## Entries taken from a collection
theorem witness_UnnamedTypesFault : longerDefs.fault = none ∧ fetch longerDefs = .ok ⟨0x0800#14, 0xA123#16⟩ ∧
    classify longerDefs.cfg.defs 0xA123#16 = .other 0 := by decide +kernel
theorem test_unnamed_type_text : faultOf (step longerDefs) =
    some (.unimplementedInstruction 0x0800#14 0xA123#16 ['X', 'Y', 'Z', ' ', '3', '5']) := by decide +kernel
theorem witness_FetchFaultsComeFirst :
    State.reset.fault = none ∧
      activeIaw { State.reset with mem := [] } = .error (.unwrittenMemory none 0) ∧
      activeIaw State.reset = .ok 0x0800#14 ∧
      fetchWord State.reset 0x0800#14 = .error (.unwrittenMemory (some 0x0800#14) 0x0800) := by decide +kernel
theorem witness_NoStepAfterFault :
    ({ State.reset with fault := some (.boundsViolation none 0) } : State).fault ≠ none := by decide
theorem witness_FaultsArePrecise : (faultOf (step (at0800 0x1022))).isSome = true := by decide +kernel
theorem witness_step_next : (nextOf (step (at0800 0x8305))).isSome = true := by decide +kernel
theorem witness_Inv : Inv (at0800 0x8305) where
  memory := by decide +kernel
  slotsFit := by decide
  iaw := ⟨0x0800#14, by decide +kernel⟩
  index := by decide +kernel
  acc := by decide +kernel
  noFault := rfl
theorem witness_FaultsOfInvariantStates : Inv (placedAt 0x3FFE#14 0xA000#16) ∧
    (faultOf (step (placedAt 0x3FFE#14 0xA000#16))).isSome = true :=
  ⟨⟨by decide +kernel, by decide, ⟨0x3FFE#14, by decide +kernel⟩, by decide +kernel, by decide +kernel, rfl⟩,
    by decide +kernel⟩

/-- The invariant state whose fetch lies at the top of memory: the bounds clause is met. -/
theorem witness_FaultsOfInvariantStates_bounds :
    Inv { State.reset with mem := [(0, 0x3F#8), (1, 0xFF#8), (0x3FFF, 0x83#8)] } :=
  ⟨by decide, by decide, ⟨0x3FFF#14, by decide +kernel⟩, by decide +kernel, by decide +kernel, rfl⟩
theorem witness_frames : (nextOf (exec (.ldx 3#3 5#8) (at0800 0x8305))).isSome = true ∧
    (nextOf (exec (.sta 1#3 1#2 16#6) (at0800 0x9150))).isSome = true ∧
    (nextOf (exec (.ioc 1#3 7#8) (at0800 0x9907))).isSome = true := by decide +kernel
theorem witness_fetch : fetch (at0800 0x8305) = .ok ⟨0x0800#14, 0x8305#16⟩ := by decide +kernel
theorem witness_TapesReachOnlyIoc : ∀ h f, Instr.ldx 0#3 0#8 ≠ .ioc h f := by intro h f e; cases e
theorem witness_CpxComparesUnsigned : fetch (withCell (at0800 0x8800) 0 none) = .ok ⟨0x0800#14, 0x8800#16⟩ ∧
    (withCell (at0800 0x8800) 0 none).cell 0#3 = none ∧ (at0800 0x8800).cell 0#3 = some 0#8 := by decide +kernel
theorem witness_StaStoresAndPostModifies :
    fetch (at0800 0x9150) = .ok ⟨0x0800#14, 0x9150#16⟩ ∧
      (at0800 0x9150).cfg.modeMap.modeOf 3#2 = .reserved ∧ (at0800 0x9150).cfg.modeMap.modeOf 1#2 = .increment ∧
      (at0800 0x9150).cfg.modeMap.modeOf 2#2 = .decrement ∧ (at0800 0x9150).cfg.modeMap.modeOf 0#2 = .unchanged ∧
      (at0800 0x9150).cell 1#3 = some 0#8 ∧ (at0800 0x9150).acc = some 0#8 ∧
      inActiveSlot (at0800 0x9150) (indirectAddr 0#6 1#8) = true ∧
      inActiveSlot (at0800 0x9150) (indirectAddr 0#6 2#8) = false := by decide +kernel
theorem witness_StaStoresAndPostModifies_unwritten :
    (withCell (at0800 0x9150) 1 none).cell 1#3 = none ∧ (withAcc (at0800 0x9150) none).acc = none := by decide +kernel
theorem witness_IocTransfersTapeByte :
    fetch (at0800 0x9807) = .ok ⟨0x0800#14, 0x9807#16⟩ ∧ (at0800 0x9807).curTape = none ∧
      (withTapes (at0800 0x9907) [1#8] []).cursor .tape1 <
        (tapeBytes (withTapes (at0800 0x9907) [1#8] []).cfg .tape1).length ∧
      (tapeBytes (at0800 0x9907).cfg .tape1).length ≤ (at0800 0x9907).cursor .tape1 ∧ (2#3 : BitVec 3).toNat < 3 ∧
      3 ≤ (3#3 : BitVec 3).toNat := by decide +kernel
theorem witness_BrlBranchesOnLow : fetch (withCmp (at0800 0x4802) .low) = .ok ⟨0x0800#14, 0x4802#16⟩ ∧
    (withCmp (at0800 0x4802) .low).cmp = .low ∧ (at0800 0x4802).cmp ≠ .low := by decide +kernel
theorem witness_stops : fetch (at0800 0x1022) = .ok ⟨0x0800#14, 0x1022#16⟩ ∧
    fetch State.reset = .error (.unwrittenMemory (some 0x0800#14) 0x0800) := by decide +kernel

/-- STA at P10-000 storing 0x22 into the left byte of the next instruction, whose right byte is written (vector T10). -/
def selfModifying : State :=
  let s := withAcc (withCell (at0800 0x9208) 2 (some 2#8)) (some 0x22#8)
  { s with mem := Memory.write s.mem 0x0803 0x55#8 }

theorem witness_StoreSeenByNextFetch :
    selfModifying.cfg.wordOrder = .leftFirst ∧ fetch selfModifying = .ok ⟨0x0800#14, 0x9208#16⟩ ∧
      indirectAddr 0o10#6 2#8 = Addr.nextInstruction 0x0800#14 ∧
      (nextOf (exec (.sta 2#3 0#2 0o10#6) selfModifying)).map fetch = some (.ok ⟨0x0802#14, 0x2255#16⟩) := by
  decide +kernel
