-- ==== Sys2Proof/Config.lean ====
section
/-! DEFINITION. The implementation parameters of 00_scope.md section 3 (R5 to R13), as the configuration record the spec
asks for: fixed for the life of a block, and held in State.params so that every claim is over every value of them. -/

namespace Sys2Proof

/-- `P_CRC_WIRE_ORDER`: the order of the two CRC bytes on the wire (R11). -/
inductive CrcOrder where
  | lowFirst
  | highFirst
deriving DecidableEq, Repr

/-- The parameters of one block (R5, R6, R8 to R12). `P_TIME_W` and `P_CNT_W` are the widths of `Time` and `Cnt`. -/
structure Params where
  /-- `P_SLAVE_ADDR`, any value, none reserved (R5). -/
  slaveAddr : Byte
  /-- `P_T_SILENCE`, in the units of `now` (R6). -/
  tSilence : Time
  /-- `P_BUF_SIZE`, the capacity of the receive buffer (R8). -/
  bufSize : Nat
  /-- `P_MIN_FRAME_LEN`: a frame is parsed only when its length exceeds it (R9). -/
  minFrameLen : Nat
  /-- `P_FUNC_EN`, one enable bit per supported function code (R10). -/
  funcEn : BitVec 8
  /-- `P_CRC_WIRE_ORDER` (R11). -/
  crcWireOrder : CrcOrder
  /-- `P_TXBUF_SIZE`, the capacity of the transmit buffer (R12). -/
  txbufSize : Nat
deriving DecidableEq, Repr

/-- The legal values of the parameters: R9 and R8 state the first four bounds. The last is DEDUCED from R12 (the buffer
"never overflows" because the longest response is 255 bytes); log 9. -/
abbrev Params.legal (P : Params) : Prop :=
  3 ≤ P.minFrameLen ∧ P.minFrameLen < P.bufSize ∧ P.minFrameLen + 1 ≤ P.bufSize ∧ P.bufSize ≤ 65535 ∧ 255 ≤ P.txbufSize

/-- The parameters of this hardware (R8 to R12), with the two OPEN ones (R5, R6) as arguments. -/
def Params.hardware (slaveAddr : Byte) (tSilence : Time) : Params where
  slaveAddr := slaveAddr
  tSilence := tSilence
  bufSize := 256
  minFrameLen := 6
  funcEn := 0xFF#8
  crcWireOrder := .lowFirst
  txbufSize := 256

end Sys2Proof
end

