-- ==== Sys2Proof/Machine/Read.lean ====
section
/-! DEFINITION. The read function codes (42_pdu_read.md): each as the dispatcher's procedure over any data model, and as the
meaning that composes and transmits its response. -/

namespace Sys2Proof.Machine

/-- READ_COILS(p) (R140). -/
def dispatchReadCoils {σ : Type} (dm : DataModel σ) (a : ReadArgs) (d : σ) : Dispatched σ :=
  readBitsProc dm .coils 0x01#8 a d

/-- READ_DISCRETE_INPUTS(p) (R141). -/
def dispatchReadDiscreteInputs {σ : Type} (dm : DataModel σ) (a : ReadArgs) (d : σ) : Dispatched σ :=
  readBitsProc dm .discreteInputs 0x02#8 a d

/-- READ_HOLDING_REGISTERS(p) (R144). -/
def dispatchReadHoldingRegisters {σ : Type} (dm : DataModel σ) (a : ReadArgs) (d : σ) : Dispatched σ :=
  readRegsProc dm .holdingRegisters 0x03#8 a d

/-- READ_INPUT_REGISTERS(p) (R145). -/
def dispatchReadInputRegisters {σ : Type} (dm : DataModel σ) (a : ReadArgs) (d : σ) : Dispatched σ :=
  readRegsProc dm .inputRegisters 0x04#8 a d

/-- FC1 (R140). -/
def execReadCoils (a : ReadArgs) (s : State) : Outcome :=
  respond 0x01#8 (dispatchReadCoils DMState.model a s.dm) s

/-- FC2 (R141). -/
def execReadDiscreteInputs (a : ReadArgs) (s : State) : Outcome :=
  respond 0x02#8 (dispatchReadDiscreteInputs DMState.model a s.dm) s

/-- FC3 (R144). -/
def execReadHoldingRegisters (a : ReadArgs) (s : State) : Outcome :=
  respond 0x03#8 (dispatchReadHoldingRegisters DMState.model a s.dm) s

/-- FC4 (R145). -/
def execReadInputRegisters (a : ReadArgs) (s : State) : Outcome :=
  respond 0x04#8 (dispatchReadInputRegisters DMState.model a s.dm) s

end Sys2Proof.Machine
end

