-- ==== Sys2Proof/Machine/Framer.lean ====
section
/-! DEFINITION. The RTU framer (44_rtu_framer.md): byte reception with the overflow wrap, silence detection, the frame end with
its three gates, the end of a transmission, receive errors. -/

namespace Sys2Proof.Machine

/-- `RX_BUF[RX_LEN] <- b; RX_LEN <- RX_LEN + 1; LAST_RX_TIME <- now` (R181). -/
def appendByte (b : Byte) (now : Time) (s : State) : Outcome :=
  if s.rxLen < s.params.bufSize then
    .next { s with rxBuf := s.rxBuf.write s.rxLen b, rxLen := s.rxLen + 1, lastRxTime := now }
  else .fault (.rxBufIndex s.rxLen)

/-- The overflow wrap (R182): the cursor returns to index 0 and `OVF_CNT` counts it; the old bytes stay in `RX_BUF`. -/
def wrapRx (s : State) : State := { s with rxLen := 0, ovfCnt := s.ovfCnt + 1#16 }

/-- `E_BYTE(b, now)`: appended in RECEIVING, with the wrap when the buffer is full (R181, R182); lost in TRANSMITTING (R183). -/
def eventByte (b : Byte) (now : Time) (s : State) : Outcome :=
  match s.mode with
  | .receiving => appendByte b now (if s.rxLen = s.params.bufSize then wrapRx s else s)
  | .transmitting => .next s

/-- `(now - LAST_RX_TIME) mod 2^P_TIME_W` (R184). -/
def silence (now : Time) (s : State) : Time := now - s.lastRxTime

/-- The condition on which a poll ends a frame: RECEIVING, a nonempty buffer, and strictly more silence than the threshold
(R184). -/
def frameEnds (now : Time) (s : State) : Bool :=
  s.mode == .receiving && decide (0 < s.rxLen) && decide (s.cfgTSilence.toNat < (silence now s).toNat)

/-- `f = RX_BUF[0..RX_LEN)` (R193). -/
def rxFrame (s : State) : Except Nat (List Byte) := s.rxBuf.slice 0 s.rxLen

/-- The PDU of a frame, `f[1 .. n-2)`: the bytes between the address and the CRC (R189). -/
def pduOf (f : List Byte) : List Byte := (f.drop 1).take (f.length - 3)

/-- Gate 1 (R186): the length exceeds `P_MIN_FRAME_LEN`. -/
def lengthGate (s : State) (f : List Byte) : Bool := decide (s.params.minFrameLen < f.length)

/-- Gate 2 (R187): byte 0 equals `CFG_SLAVE_ADDR`, all 8 bits; no address is special. -/
def addressGate (s : State) (f : List Byte) : Bool := f.head? == some s.cfgSlaveAddr

/-- Gate 3 (R188): the CRC suffix matches. -/
def crcGate (s : State) (f : List Byte) : Bool := crcOk s.params.crcWireOrder f

/-- A CRC drop counts in `CRC_ERR_CNT` (R188). -/
def countCrcErr (s : State) : State := { s with crcErrCnt := s.crcErrCnt + 1#16 }

/-- Dispatch, compose and transmit for an accepted frame (R189, R190): the request its PDU decodes to is executed. -/
def runPdu (p : List Byte) (s : State) : Outcome :=
  match decode s.cfgFuncEn p with
  | .ok i => exec i s
  | .error .emptyPdu => .refused .emptyPdu

/-- The gates in their order, then dispatch (R192, R193). -/
def gates (f : List Byte) (s : State) : Outcome :=
  if lengthGate s f = false then .next (dropFrame s)
  else if addressGate s f = false then .next (dropFrame s)
  else if crcGate s f = false then .next (dropFrame (countCrcErr s))
  else runPdu (pduOf f) s

/-- `FrameEnd(now)` (R193). It does not use `now`. -/
def frameEnd (s : State) : Outcome :=
  match rxFrame s with
  | .error i => .fault (.rxByteAbsent i)
  | .ok f => gates f s

/-- `E_POLL(now)` (R184, R185). -/
def eventPoll (now : Time) (s : State) : Outcome := if frameEnds now s then frameEnd s else .next s

/-- The transmitter has completed its oldest hand-off, if it has one (R37, R195; log 8). -/
def completeTx (s : State) : State := { s with txInFlight := s.txInFlight.drop 1 }

/-- `E_TXDONE(now, st)`: ends the transmission in TRANSMITTING, with `ERROR` handled exactly like `OK` (R196); no effect on
the block in RECEIVING (R197). -/
def eventTxDone (now : Time) (_st : TxStatus) (s : State) : State :=
  match s.mode with
  | .transmitting => endTx now (completeTx s)
  | .receiving => completeTx s

/-- `E_RXERR()`: discards the partial frame in RECEIVING (R198); no effect in TRANSMITTING (R199). -/
def eventRxErr (s : State) : State :=
  match s.mode with
  | .receiving => { s with rxLen := 0, de := false }
  | .transmitting => s

end Sys2Proof.Machine
end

## Exercise prompt
Go over the data and return every line that includes the word "block".

## Written solution
asks for: fixed for the life of a block, and held in State.params so that every claim is over every value of them. -/
/-- The parameters of one block (R5, R6, R8 to R12). `P_TIME_W` and `P_CNT_W` are the widths of `Time` and `Cnt`. -/
the block in RECEIVING (R197). -/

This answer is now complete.